Well it’s time for another year of Diabetes Blog Week. This marks the 6th year that Karen from Bittersweet Diabetes has organized this amazing event. It’s also the 3rd time that I've participated in it. As I mentioned last year, I’m a horrible blogger and as evidenced by the fact that the last time I posted was during blog week last year, really inconsistent. Diabetes blog week gives me a great opportunity to write about something I’m passionate about but lets me not have to think of topics (which is the part of writing that I hate J)
Each day, I’ll take on a post idea that someone else has come up with and link my page to the others that have written about the same topic. Please click on the banner above to see all of the info on Diabetes Blog Week including the participant and post list.

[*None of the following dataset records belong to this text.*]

-- ==== Sys2Proof/Decode.lean ====
section
/-! DEFINITION. The decoder of instruction words, total on every word, and the encoder, both from the layouts and maps of
02_encoding (R25 to R31) and 03_opcode_map (R44 to R56). A word that is no instruction is rejected by its decode cause. -/

namespace Sys2Proof

/-- The two decode causes of a word alone: 0x01 illegal encoding and 0x03 reserved opcode (R42, R46). -/
inductive DecodeTrap | illegal | reserved
deriving DecidableEq, Repr

/-- The cause code of a decode trap (R42). -/
def DecodeTrap.code : DecodeTrap → Nat
  | .illegal => 0x01
  | .reserved => 0x03

/-! ## Code fields -/

/-- The ICc code field (R91). -/
def ICc.code : ICc → Nat
  | .eq => 0
  | .ne => 1
  | .lt => 2
  | .le => 3
  | .gt => 4
  | .ge => 5
  | .ltu => 6
  | .leu => 7
  | .gtu => 8
  | .geu => 9

/-- The ICc named by a code, if any (R91). -/
def ICc.ofCode : Nat → Option ICc
  | 0 => some .eq
  | 1 => some .ne
  | 2 => some .lt
  | 3 => some .le
  | 4 => some .gt
  | 5 => some .ge
  | 6 => some .ltu
  | 7 => some .leu
  | 8 => some .gtu
  | 9 => some .geu
  | _ => none

/-- The FCc code field (R105). -/
def FCc.code : FCc → Nat
  | .eq => 0
  | .ne => 1
  | .lt => 2
  | .le => 3
  | .gt => 4
  | .ge => 5
  | .unord => 6
  | .ord => 7
  | .ult => 8
  | .ule => 9
  | .ugt => 10
  | .uge => 11

/-- The FCc named by a code, if any (R105). -/
def FCc.ofCode : Nat → Option FCc
  | 0 => some .eq
  | 1 => some .ne
  | 2 => some .lt
  | 3 => some .le
  | 4 => some .gt
  | 5 => some .ge
  | 6 => some .unord
  | 7 => some .ord
  | 8 => some .ult
  | 9 => some .ule
  | 10 => some .ugt
  | 11 => some .uge
  | _ => none

/-- The Rnd code field (R68). -/
def Rnd.code : Rnd → Nat
  | .rne => 0
  | .rz => 1
  | .ru => 2
  | .rd => 3

/-- The Rnd named by a code, if any (R68). -/
def Rnd.ofCode : Nat → Option Rnd
  | 0 => some .rne
  | 1 => some .rz
  | 2 => some .ru
  | 3 => some .rd
  | _ => none

/-- The Half code field (R106). -/
def Half.code : Half → Nat
  | .f16 => 0
  | .bf16 => 1

/-- The Half named by a code, if any (R106). -/
def Half.ofCode : Nat → Option Half
  | 0 => some .f16
  | 1 => some .bf16
  | _ => none

/-- The NumTy code field (R52). -/
def NumTy.code : NumTy → Nat
  | .f32 => 0
  | .f16 => 1
  | .bf16 => 2
  | .e4m3 => 3
  | .e5m2 => 4
  | .e2m1 => 5
  | .i32 => 6
  | .n32 => 7
  | .i16 => 8
  | .n16 => 9
  | .i8 => 10
  | .n8 => 11
  | .sp8 => 12
  | .e8m0 => 13

/-- The NumTy named by a code, if any (R52). -/
def NumTy.ofCode : Nat → Option NumTy
  | 0 => some .f32
  | 1 => some .f16
  | 2 => some .bf16
  | 3 => some .e4m3
  | 4 => some .e5m2
  | 5 => some .e2m1
  | 6 => some .i32
  | 7 => some .n32
  | 8 => some .i16
  | 9 => some .n16
  | 10 => some .i8
  | 11 => some .n8
  | 12 => some .sp8
  | 13 => some .e8m0
  | _ => none

/-- The UnpkTy code field (R81). -/
def UnpkTy.code : UnpkTy → Nat
  | .f16 => 1
  | .bf16 => 2
  | .e4m3 => 3
  | .e5m2 => 4
  | .e2m1 => 5

/-- The UnpkTy named by a code, if any (R81). -/
def UnpkTy.ofCode : Nat → Option UnpkTy
  | 1 => some .f16
  | 2 => some .bf16
  | 3 => some .e4m3
  | 4 => some .e5m2
  | 5 => some .e2m1
  | _ => none

/-- The Width code field (R199). -/
def Width.code : Width → Nat
  | .w8 => 0
  | .w16 => 1
  | .w32 => 2
  | .w64 => 3

/-- The Width named by a code, if any (R199). -/
def Width.ofCode : Nat → Option Width
  | 0 => some .w8
  | 1 => some .w16
  | 2 => some .w32
  | 3 => some .w64
  | _ => none

/-- The AWidth code field (R207). -/
def AWidth.code : AWidth → Nat
  | .w32 => 2
  | .w64 => 3

/-- The AWidth named by a code, if any (R207). -/
def AWidth.ofCode : Nat → Option AWidth
  | 2 => some .w32
  | 3 => some .w64
  | _ => none

/-- The Scope code field (R188). -/
def Scope.code : Scope → Nat
  | .blk => 0
  | .grp => 1
  | .dev => 2
  | .sys => 3

/-- The Scope named by a code, if any (R188). -/
def Scope.ofCode : Nat → Option Scope
  | 0 => some .blk
  | 1 => some .grp
  | 2 => some .dev
  | 3 => some .sys
  | _ => none

/-- The FScope code field (R188). -/
def FScope.code : FScope → Nat
  | .blk => 0
  | .grp => 1
  | .stk => 2
  | .dev => 3
  | .sys => 4

/-- The FScope named by a code, if any (R188). -/
def FScope.ofCode : Nat → Option FScope
  | 0 => some .blk
  | 1 => some .grp
  | 2 => some .stk
  | 3 => some .dev
  | 4 => some .sys
  | _ => none

/-- The FKind code field (R188). -/
def FKind.code : FKind → Nat
  | .acq => 0
  | .rel => 1
  | .acqrel => 2
  | .full => 3

/-- The FKind named by a code, if any (R188). -/
def FKind.ofCode : Nat → Option FKind
  | 0 => some .acq
  | 1 => some .rel
  | 2 => some .acqrel
  | 3 => some .full
  | _ => none

/-- The AtomOp code field (R205). -/
def AtomOp.code : AtomOp → Nat
  | .add => 0
  | .sub => 1
  | .min => 2
  | .max => 3
  | .minu => 4
  | .maxu => 5
  | .iand => 6
  | .ior => 7
  | .ixor => 8
  | .xchg => 9
  | .cas => 10
  | .fadd => 11
  | .hadd2 => 12
  | .badd2 => 13
  | .incw => 14
  | .decw => 15

/-- The AtomOp named by a code, if any (R205). -/
def AtomOp.ofCode : Nat → Option AtomOp
  | 0 => some .add
  | 1 => some .sub
  | 2 => some .min
  | 3 => some .max
  | 4 => some .minu
  | 5 => some .maxu
  | 6 => some .iand
  | 7 => some .ior
  | 8 => some .ixor
  | 9 => some .xchg
  | 10 => some .cas
  | 11 => some .fadd
  | 12 => some .hadd2
  | 13 => some .badd2
  | 14 => some .incw
  | 15 => some .decw
  | _ => none

/-- The PLevel code field (R224). -/
def PLevel.code : PLevel → Nat
  | .l1 => 0
  | .llc => 1

/-- The PLevel named by a code, if any (R224). -/
def PLevel.ofCode : Nat → Option PLevel
  | 0 => some .l1
  | 1 => some .llc
  | _ => none

/-- The MmaFmt code field (R54). -/
def MmaFmt.code : MmaFmt → Nat
  | .f16 => 1
  | .bf16 => 2
  | .e4m3 => 3
  | .e5m2 => 4
  | .e2m1 => 5
  | .i8 => 10
  | .sp8 => 12

/-- The MmaFmt named by a code, if any (R54). -/
def MmaFmt.ofCode : Nat → Option MmaFmt
  | 1 => some .f16
  | 2 => some .bf16
  | 3 => some .e4m3
  | 4 => some .e5m2
  | 5 => some .e2m1
  | 10 => some .i8
  | 12 => some .sp8
  | _ => none

/-- The MmacFmt code field (R54). -/
def MmacFmt.code : MmacFmt → Nat
  | .f16 => 1
  | .bf16 => 2
  | .e4m3 => 3

/-- The MmacFmt named by a code, if any (R54). -/
def MmacFmt.ofCode : Nat → Option MmacFmt
  | 1 => some .f16
  | 2 => some .bf16
  | 3 => some .e4m3
  | _ => none

/-- The SlabCnt code field (R139). -/
def SlabCnt.code : SlabCnt → Nat
  | .one => 0
  | .two => 1
  | .four => 2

In the UK, there was a diabetes blog theme of "I can...” that participants found wonderfully empowering. So lets kick things off this year by looking at the positive side of our lives with diabetes. What have you or your loved one accomplished, despite having diabetes, that you weren't sure you could? Or what have you done that you've been particularly proud of? Or what good thing has diabetes brought into your life? (Thank you to the anonymous person who submitted this topic suggestion.)
It’s hard for me to think of something positive that Diabetes has brought to my life so I think I’m going to focus my post on something that I've accomplished despite having diabetes. I seem to mention it every time I post but the greatest thing that I've been able to do despite having diabetes is give birth to my amazing son.

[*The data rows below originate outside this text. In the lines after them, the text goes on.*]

-- ==== Sys2Proof/Machine/Alu.lean ====
section
/-! DEFINITION. The integer operations of the uniform and the vector words (05_vector_scalar R90, R91, R96 to R98). -/

namespace Sys2Proof.Machine

/-- Multiply high, signed: bits [63:32] of the signed product. -/
def mulhS (x y : Word) : Word := BitVec.ofInt 32 (x.toInt * y.toInt / 2 ^ 32)

/-- Multiply high, unsigned. -/
def mulhU (x y : Word) : Word := BitVec.ofNat 32 (x.toNat * y.toNat / 2 ^ 32)

/-- The shift count of an operand. -/
def shiftCount (y : Word) : Nat := y.toNat % 256

/-- Shift left; 0 when the count is 32 or more. -/
def shlW (x y : Word) : Word := if 32 ≤ shiftCount y then 0 else x <<< shiftCount y

/-- Shift right with zero fill; 0 when the count is 32 or more. -/
def shrW (x y : Word) : Word := if 32 ≤ shiftCount y then 0 else x >>> shiftCount y

/-- Shift right with sign fill. -/
def sraW (x y : Word) : Word :=
  if 32 ≤ shiftCount y then (if x.msb then BitVec.allOnes 32 else 0) else x.sshiftRight (shiftCount y)

/-- Signed minimum. -/
def minS (x y : Word) : Word := if x.toInt ≤ y.toInt then x else y

/-- Signed maximum. -/
def maxS (x y : Word) : Word := if x.toInt ≤ y.toInt then y else x

/-- Unsigned minimum. -/
def minU (x y : Word) : Word := if x.toNat ≤ y.toNat then x else y

/-- Unsigned maximum. -/
def maxU (x y : Word) : Word := if x.toNat ≤ y.toNat then y else x

/-- A sign-extended immediate (02_encoding R40). -/
def immS {n : Nat} (i : BitVec n) : Word := i.signExtend 32

/-- A zero-extended immediate (02_encoding R40). -/
def immZ {n : Nat} (i : BitVec n) : Word := i.zeroExtend 32

/-- SBYTE: one byte of a register replaced (02_encoding R40). -/
def setByte (x : Word) (b : BitVec 2) (i : BitVec 8) : Word :=
  (x &&& ~~~((0xFF : Word) <<< (8 * b.toNat))) ||| (i.zeroExtend 32 <<< (8 * b.toNat))

/-- An integer comparison by code (05_vector_scalar R91). -/
def icmp (k : ICc) (x y : Word) : Bool :=
  match k with
  | .eq => x == y
  | .ne => x != y
  | .lt => decide (x.toInt < y.toInt)
  | .le => decide (x.toInt ≤ y.toInt)
  | .gt => decide (y.toInt < x.toInt)
  | .ge => decide (y.toInt ≤ x.toInt)
  | .ltu => decide (x.toNat < y.toNat)
  | .leu => decide (x.toNat ≤ y.toNat)
  | .gtu => decide (y.toNat < x.toNat)
  | .geu => decide (y.toNat ≤ x.toNat)

/-- The number of 1 bits. -/
def popcount (x : Word) : Word := BitVec.ofNat 32 ((List.range 32).filter x.getLsbD).length

/-- Leading zero bits of a number below 2^n, counted from bit n − 1. -/
def leadZeros (x : Nat) : Nat → Nat
  | 0 => 0
  | n + 1 => if bitAt x n then 0 else leadZeros x n + 1

/-- The bits of a word in reverse order. -/
def bitRev (x : Word) : Word := (List.range 32).foldl (fun a k => if x.getLsbD k then a ||| ((1 : Word) <<< (31 - k)) else a) 0

/-- The position of a bit field (05_vector_scalar R98). -/
def fieldPos (y : Word) : Nat := bits y.toNat 4 0

/-- The length of a bit field, cut at bit 31 (05_vector_scalar R98). -/
def fieldLen (y : Word) : Nat := min (min (bits y.toNat 13 8) 32) (32 - fieldPos y)

/-- A field, zero-extended (05_vector_scalar R98). -/
def fieldU (x y : Word) : Word := BitVec.ofNat 32 (x.toNat / 2 ^ fieldPos y % 2 ^ fieldLen y)

/-- A field, sign-extended (05_vector_scalar R98). -/
def fieldS (x y : Word) : Word :=
  if fieldLen y = 0 then 0 else BitVec.ofInt 32 (signed (fieldLen y) (fieldU x y).toNat)

/-- A field replaced by the low bits of `x` (05_vector_scalar R98). -/
def fieldIns (d x y : Word) : Word :=
  let mask : Word := BitVec.ofNat 32 (2 ^ fieldLen y - 1)
  (d &&& ~~~(mask <<< fieldPos y)) ||| ((x &&& mask) <<< fieldPos y)

end Sys2Proof.Machine
end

I was diagnosed with type 1 in my early 20’s. At the time I wasn't really interested in having kids so it wasn't one of the first things that popped into my head when the Doctor told me what was wrong with me. I was more concerned with the fact that I couldn't just go out with friends, eat a pizza and drink till I had a happy buzz. I actually had to start planning out my food and reduce the amount of carbs I was eating.
It wasn't until I told my mom what the doctor had said that she brought up having kids. When I went in for my first appointment with the endocrinologist, she explained that it wasn't impossible but that like food, it would take a lot of planning and that the risks for something being wrong with the child were a lot higher due to the increased blood sugars.
And boy was she right. It took me two years to get my A1C’s to the right place to consider trying for a baby. It was also recommended to change from being on Lantus (a long acting insulin) because it hadn't had a lot of testing on pregnant women to going onto an insulin pump. Once I did get pregnant, the control that I had to have with my food and testing was amplified by what felt like a million. I had to go for appointments every week between my endocrinologist, obstetrician, non-stress tests, prenatal echo-cardiograms, ultrasounds, dietitians, diabetic educators, and the list goes on.